[Extracted records]
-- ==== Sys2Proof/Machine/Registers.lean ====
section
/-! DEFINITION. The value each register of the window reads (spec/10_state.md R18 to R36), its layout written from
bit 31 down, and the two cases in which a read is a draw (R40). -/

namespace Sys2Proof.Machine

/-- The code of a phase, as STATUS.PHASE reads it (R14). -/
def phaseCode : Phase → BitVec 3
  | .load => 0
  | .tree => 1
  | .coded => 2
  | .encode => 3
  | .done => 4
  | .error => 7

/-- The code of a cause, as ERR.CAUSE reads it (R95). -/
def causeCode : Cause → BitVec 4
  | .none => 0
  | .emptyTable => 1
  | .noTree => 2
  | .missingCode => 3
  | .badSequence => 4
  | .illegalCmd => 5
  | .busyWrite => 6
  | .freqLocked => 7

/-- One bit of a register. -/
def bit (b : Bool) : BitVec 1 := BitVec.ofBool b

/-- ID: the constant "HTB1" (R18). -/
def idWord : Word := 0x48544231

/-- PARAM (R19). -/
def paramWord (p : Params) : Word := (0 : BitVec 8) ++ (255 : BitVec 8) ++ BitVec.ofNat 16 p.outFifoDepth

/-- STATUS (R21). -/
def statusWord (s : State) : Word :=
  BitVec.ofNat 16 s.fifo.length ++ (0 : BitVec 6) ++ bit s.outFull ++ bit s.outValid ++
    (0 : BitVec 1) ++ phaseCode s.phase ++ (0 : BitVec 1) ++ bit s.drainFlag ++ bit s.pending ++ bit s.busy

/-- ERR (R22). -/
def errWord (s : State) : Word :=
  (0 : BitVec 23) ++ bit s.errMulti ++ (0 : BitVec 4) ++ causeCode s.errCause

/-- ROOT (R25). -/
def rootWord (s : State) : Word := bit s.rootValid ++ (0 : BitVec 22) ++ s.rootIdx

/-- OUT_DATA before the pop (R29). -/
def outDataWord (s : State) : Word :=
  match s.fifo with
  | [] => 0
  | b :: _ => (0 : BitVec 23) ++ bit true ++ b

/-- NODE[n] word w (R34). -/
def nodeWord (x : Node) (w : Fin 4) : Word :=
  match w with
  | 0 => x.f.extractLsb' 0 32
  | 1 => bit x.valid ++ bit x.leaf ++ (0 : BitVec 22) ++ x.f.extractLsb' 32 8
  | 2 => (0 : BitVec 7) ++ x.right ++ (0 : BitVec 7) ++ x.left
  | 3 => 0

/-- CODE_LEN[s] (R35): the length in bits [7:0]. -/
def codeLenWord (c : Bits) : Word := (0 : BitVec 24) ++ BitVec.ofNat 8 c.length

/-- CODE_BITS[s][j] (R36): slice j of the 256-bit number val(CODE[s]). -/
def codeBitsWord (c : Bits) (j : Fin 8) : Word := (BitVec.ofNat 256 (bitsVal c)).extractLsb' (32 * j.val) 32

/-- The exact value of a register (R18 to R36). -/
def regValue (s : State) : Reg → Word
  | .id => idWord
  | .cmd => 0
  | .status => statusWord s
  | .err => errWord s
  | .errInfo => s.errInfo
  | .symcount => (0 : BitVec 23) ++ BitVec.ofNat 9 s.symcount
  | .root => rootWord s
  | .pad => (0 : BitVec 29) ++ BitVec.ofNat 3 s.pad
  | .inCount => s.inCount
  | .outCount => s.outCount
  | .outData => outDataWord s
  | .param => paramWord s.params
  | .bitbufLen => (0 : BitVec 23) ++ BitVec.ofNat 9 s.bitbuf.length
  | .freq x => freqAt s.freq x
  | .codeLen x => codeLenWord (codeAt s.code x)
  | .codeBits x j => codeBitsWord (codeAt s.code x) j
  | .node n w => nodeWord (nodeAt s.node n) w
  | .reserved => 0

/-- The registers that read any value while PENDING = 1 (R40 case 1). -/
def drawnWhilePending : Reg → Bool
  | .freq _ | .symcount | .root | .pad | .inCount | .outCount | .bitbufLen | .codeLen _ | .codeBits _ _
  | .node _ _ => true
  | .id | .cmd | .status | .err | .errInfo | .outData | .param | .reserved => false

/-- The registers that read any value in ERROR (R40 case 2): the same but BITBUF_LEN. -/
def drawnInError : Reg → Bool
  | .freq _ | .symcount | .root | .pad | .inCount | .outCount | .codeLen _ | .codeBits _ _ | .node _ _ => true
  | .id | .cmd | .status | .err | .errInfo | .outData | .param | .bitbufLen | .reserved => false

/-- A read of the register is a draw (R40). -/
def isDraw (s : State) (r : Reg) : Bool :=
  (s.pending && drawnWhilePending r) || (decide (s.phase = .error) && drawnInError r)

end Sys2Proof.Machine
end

__TASK BRIEF__
Would you output, unchanged, each line from the start of the records to the line that holds "PARAM (R19). -/", both included and nothing else?

__FINAL ANSWER__
-- ==== Sys2Proof/Machine/Registers.lean ====
section
/-! DEFINITION. The value each register of the window reads (spec/10_state.md R18 to R36), its layout written from
bit 31 down, and the two cases in which a read is a draw (R40). -/

namespace Sys2Proof.Machine

/-- The code of a phase, as STATUS.PHASE reads it (R14). -/
def phaseCode : Phase → BitVec 3
  | .load => 0
  | .tree => 1
  | .coded => 2
  | .encode => 3
  | .done => 4
  | .error => 7

/-- The code of a cause, as ERR.CAUSE reads it (R95). -/
def causeCode : Cause → BitVec 4
  | .none => 0
  | .emptyTable => 1
  | .noTree => 2
  | .missingCode => 3
  | .badSequence => 4
  | .illegalCmd => 5
  | .busyWrite => 6
  | .freqLocked => 7

/-- One bit of a register. -/
def bit (b : Bool) : BitVec 1 := BitVec.ofBool b

/-- ID: the constant "HTB1" (R18). -/
def idWord : Word := 0x48544231

/-- PARAM (R19). -/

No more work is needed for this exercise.